*What you have to do*
If a line contains "exact hs.latched", it is the last one to write out; begin with the first line of the records and copy each exactly.

*Source material*
/-- The bound of 10_state.md rule R24: after an instruction that was fetched, with every stack entry at most 0x1000. -/
theorem NextPc.bound {s : State} {w : Word} (h : NextPc s w) (hpc : s.pc.toNat + 1 < memSize)
    (hstack : ∀ e ∈ s.stack, e.toNat ≤ 0x1000) : w.toNat ≤ 0x10FE := by
  have hpc' : s.pc.toNat + 1 < 0x1000 := hpc
  cases h with
  | stay => omega
  | advance => bv_omega
  | skip => bv_omega
  | jump nnn =>
    have := nnn.isLt
    rw [toNat_addressOf]
    omega
  | jumpV0 nnn b =>
    have := nnn.isLt
    have := b.isLt
    rw [BitVec.toNat_add, toNat_addressOf, toNat_widen]
    omega
  | ret top htop => exact (hstack w htop).trans (by omega)

/-! ### The invariant at reset -/

/-- The invariant speaks of memory, image, parameters, stack, `pc` and latch alone. -/
theorem Inv.congr {s t : State} (hs : Inv s) (hmem : t.mem = s.mem) (himage : t.image = s.image)
    (hparams : t.params = s.params) (hstack : t.stack = s.stack) (hpc : t.pc = s.pc) (hwait : t.wait = s.wait) :
    Inv t where
  memWf := hmem ▸ hs.memWf
  imageWf := himage ▸ hs.imageWf
  paramsLegal := hparams ▸ hs.paramsLegal
  depth := by
    rw [hstack, hparams]
    exact hs.depth
  entries := hstack ▸ hs.entries
  pcBound := hpc ▸ hs.pcBound
  latched := by
    rw [hwait, fetch_congr hmem hpc]
    exact hs.latched

/-- A machine with the stack, `pc` and latch of reset meets the invariant, whatever its canonical memory and legal
parameters. -/
theorem inv_of_reset_values {t : State} (hmem : t.mem.wf) (himage : t.image.wf)
    (hparams : legalParams t.params = true) (hstack : t.stack = []) (hpc : t.pc = 0x200) (hwait : t.wait = .idle) :
    Inv t where
  memWf := hmem
  imageWf := himage
  paramsLegal := hparams
  depth := by simp [hstack]
  entries := by simp [hstack]
  pcBound := by simp [hpc]
  latched := by simp [hwait]

/-- Settles O56: State.reset is its own reset. -/
theorem resetStateMeetsTheInvariants : Obligations.ResetStateMeetsTheInvariants :=
  inv_of_reset_values Memory.wf_nil Memory.wf_nil (by decide) rfl rfl rfl

/-- Settles O57: the loader's memory is canonical and it takes legal parameters only. -/
theorem loadedMachineMeetsTheInvariants : Obligations.LoadedMachineMeetsTheInvariants := by
  intro rom font fill mode params t h
  obtain ⟨-, hdepth, rfl⟩ := (loadRom_eq_some_iff rom font fill mode params t).mp h
  have himage := wf_loadImage rom font fill
  exact inv_of_reset_values himage himage (decide_eq_true hdepth) rfl rfl rfl

/-- Settles O44, by the values of State.reset; its display is the blank one. -/
theorem resetLeavesTheStatedValues : Obligations.ResetLeavesTheStatedValues :=
  ⟨fun r => Vector.getElem_replicate r.isLt, rfl, rfl, rfl, pixel_blankDisplay, rfl⟩

/-- After the reset command the machine meets the invariant again: its memory is the image. -/
theorem inv_resetMachine {s : State} (hs : Inv s) (mode : Mode) : Inv (resetMachine mode s) :=
  inv_of_reset_values hs.imageWf hs.imageWf hs.paramsLegal rfl rfl rfl

/-! ### The invariant over a step -/

/-- FX33's stores keep memory canonical. -/
theorem wf_execLdBVX {x : Reg} {s t : State} (hs : s.mem.wf) (h : execLdBVX x s = .next t) : t.mem.wf := by
  obtain ⟨hr, rfl⟩ | ⟨-, rfl⟩ := withRange_cases h
  · have hr' : baseAddress s + 3 ≤ memSize := by omega
    exact Memory.wf_write _ _ _
      (Memory.wf_write _ _ _ (Memory.wf_write _ _ _ hs (by omega)) (by omega)) (by omega)
  · exact hs

/-- FX55's stores keep memory canonical. -/
theorem wf_execStoreVX {x : Reg} {s t : State} (hs : s.mem.wf) (h : execStoreVX x s = .next t) : t.mem.wf := by
  obtain ⟨hr, rfl⟩ | ⟨-, rfl⟩ := withRange_cases h
  · exact wf_storeRegs _ _ _ _ _ hs (by omega)
  · exact hs

/-- Every instruction keeps memory canonical: only FX33 and FX55 write it. -/
theorem exec_memWf {i : Instr} {s t : State} (hs : s.mem.wf) (h : exec i s = .next t) : t.mem.wf := by
  obtain ⟨hmem, -⟩ := eachElementHasItsWriters i s t h
  by_cases he : t.mem = s.mem
  · rwa [he]
  · obtain ⟨x, rfl⟩ | ⟨x, rfl⟩ := hmem he
    · exact wf_execLdBVX hs h
    · exact wf_execStoreVX hs h

/-- The stack of a state within its bounds (10_state.md rule R40(a), (b)). -/
def StackOk (s : State) : Prop := s.stack.length ≤ s.params.stackDepth ∧ ∀ e ∈ s.stack, e.toNat ≤ 0x1000

theorem stackOk_execRet {s t : State} (hs : StackOk s) (h : execRet s = .next t) : StackOk t := by
  obtain ⟨hlen, hent⟩ := hs
  obtain rfl | ⟨top, -, rfl⟩ := execRet_cases h
  · exact ⟨hlen, hent⟩
  · refine ⟨le_trans ?_ hlen, fun e he => hent e (List.mem_of_mem_dropLast he)⟩
    exact (List.dropLast_sublist s.stack).length_le

/-- 2NNN pushes the address after an instruction that was fetched, so at most 0x1000. -/
theorem stackOk_execCall {nnn : BitVec 12} {s t : State} (hs : StackOk s) (hpc : s.pc.toNat + 1 < memSize)
    (h : execCall nnn s = .next t) : StackOk t := by
  obtain ⟨hlen, hent⟩ := hs
  obtain rfl | ⟨hroom, rfl⟩ := execCall_cases h
  · exact ⟨hlen, hent⟩
  · constructor
    · simpa using hroom
    · have hpc' : s.pc.toNat + 1 < 0x1000 := hpc
      have hpush : (s.pc + 2).toNat ≤ 0x1000 := by bv_omega
      simpa [or_imp, forall_and] using ⟨hent, hpush⟩

/-- Every instruction that was fetched keeps the stack within its bounds: only 2NNN and 00EE write it. -/
theorem exec_stackOk {i : Instr} {s t : State} (hs : StackOk s) (hpc : s.pc.toNat + 1 < memSize)
    (h : exec i s = .next t) : StackOk t := by
  obtain ⟨-, hstack, -⟩ := eachElementHasItsWriters i s t h
  by_cases he : t.stack = s.stack
  · rw [StackOk, he, exec_params h]
    exact hs
  · obtain rfl | ⟨nnn, rfl⟩ := hstack he
    · exact stackOk_execRet hs h
    · exact stackOk_execCall hs hpc h

/-- Only FX0A changes the latch. -/
theorem exec_wait {i : Instr} {s t : State} (h : exec i s = .next t) : t.wait = s.wait ∨ ∃ x, i = .ldVXK x := by
  rw [exec_frame h]
  cases i with
  | ldVXK x => exact Or.inr ⟨x, rfl⟩
  | _ => exact Or.inl rfl

/-- With a latch after an instruction, that instruction was FX0A: it set the latch, or the latch was there before. -/
theorem fx0a_of_latched {w : Word} {s t : State} {k : Key} (hs : Inv s) (hw : fetch s = .ok w)
    (h : exec (decodeWord w) s = .next t) (hk : t.wait = .keyLatched k) : ∃ x, decodeWord w = .ldVXK x := by
  obtain he | hx := exec_wait h
  · obtain ⟨w', x, hw', hx⟩ := hs.latched k (he ▸ hk)
    cases hw.symm.trans hw'
    exact ⟨x, hx⟩
  · exact hx

/-- A latch after an instruction is that of an FX0A which waits: `pc` is still at it. -/
theorem exec_latched {w : Word} {s t : State} {k : Key} (hs : Inv s) (hw : fetch s = .ok w)
    (h : exec (decodeWord w) s = .next t) (hk : t.wait = .keyLatched k) :
    ∃ w x, fetch t = .ok w ∧ decodeWord w = .ldVXK x := by
  obtain ⟨x, hx⟩ := fx0a_of_latched hs hw h hk
  rw [hx] at h
  obtain ⟨latch, rfl⟩ | ⟨b, rfl⟩ := execLdVXK_cases h
  · exact ⟨w, x, hw, hx⟩
  · cases hk

/-- The instruction fetched keeps the invariant. -/
theorem exec_inv {w : Word} {s t : State} (hs : Inv s) (hw : fetch s = .ok w)
    (h : exec (decodeWord w) s = .next t) : Inv t := by
  obtain ⟨hpc, -⟩ := (fetch_ok_iff s w).mp hw
  obtain ⟨hdepth, hentries⟩ := exec_stackOk ⟨hs.depth, hs.entries⟩ hpc h
  exact {
    memWf := exec_memWf hs.memWf h
    imageWf := exec_image h ▸ hs.imageWf
    paramsLegal := exec_params h ▸ hs.paramsLegal
    depth := hdepth
    entries := hentries
    pcBound := (exec_nextPc h).bound hpc hs.entries
    latched := fun _ hk => exec_latched hs hw h hk }

theorem engineStep_inv {s t : State} (hs : Inv s) (h : engineStep s = .next t) : Inv t := by
  obtain ⟨a, rfl⟩ | ⟨w, hw, hx⟩ := engineStep_cases h
  · exact hs.congr rfl rfl rfl rfl rfl rfl
  · exact exec_inv hs hw hx

/-- Settles O58, by the cases of the step: an engine step, the reset command, or the host and the tick, which touch
nothing that the invariant speaks of. -/
theorem everyStepKeepsTheInvariants : Obligations.EveryStepKeepsTheInvariants := by
  intro s t hs h
  have htaken : Inv (taken s) := hs.congr rfl rfl rfl rfl rfl rfl
  obtain ⟨-, hstep⟩ | ⟨mode, rest, -, rfl⟩ | ht := step_cases h
  · exact engineStep_inv htaken hstep
  · exact inv_resetMachine htaken mode
  · rw [ht]
    exact hs.congr rfl rfl rfl rfl rfl rfl

end Sys2Proof.Machine
end

section
/-! The fetch (20_memory.md rule R64): its two bytes, its fault, and that it sees what FX55 stored. -/

namespace Sys2Proof.Machine

/-! ### The fetch's value and its fault -/

/-- With no host event pending, a machine neither faulted nor paused takes an engine step. -/
theorem step_idle (s : State) (hfault : s.fault = none) (hpaused : s.paused = false) (hpending : s.pending = []) :
    step s = engineStep s := by
  simp [step, freeRun, hfault, hpaused, hpending]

*Answer for the task*
/-- The bound of 10_state.md rule R24: after an instruction that was fetched, with every stack entry at most 0x1000. -/
theorem NextPc.bound {s : State} {w : Word} (h : NextPc s w) (hpc : s.pc.toNat + 1 < memSize)
    (hstack : ∀ e ∈ s.stack, e.toNat ≤ 0x1000) : w.toNat ≤ 0x10FE := by
  have hpc' : s.pc.toNat + 1 < 0x1000 := hpc
  cases h with
  | stay => omega
  | advance => bv_omega
  | skip => bv_omega
  | jump nnn =>
    have := nnn.isLt
    rw [toNat_addressOf]
    omega
  | jumpV0 nnn b =>
    have := nnn.isLt
    have := b.isLt
    rw [BitVec.toNat_add, toNat_addressOf, toNat_widen]
    omega
  | ret top htop => exact (hstack w htop).trans (by omega)

/-! ### The invariant at reset -/

/-- The invariant speaks of memory, image, parameters, stack, `pc` and latch alone. -/
theorem Inv.congr {s t : State} (hs : Inv s) (hmem : t.mem = s.mem) (himage : t.image = s.image)
    (hparams : t.params = s.params) (hstack : t.stack = s.stack) (hpc : t.pc = s.pc) (hwait : t.wait = s.wait) :
    Inv t where
  memWf := hmem ▸ hs.memWf
  imageWf := himage ▸ hs.imageWf
  paramsLegal := hparams ▸ hs.paramsLegal
  depth := by
    rw [hstack, hparams]
    exact hs.depth
  entries := hstack ▸ hs.entries
  pcBound := hpc ▸ hs.pcBound
  latched := by
    rw [hwait, fetch_congr hmem hpc]
    exact hs.latched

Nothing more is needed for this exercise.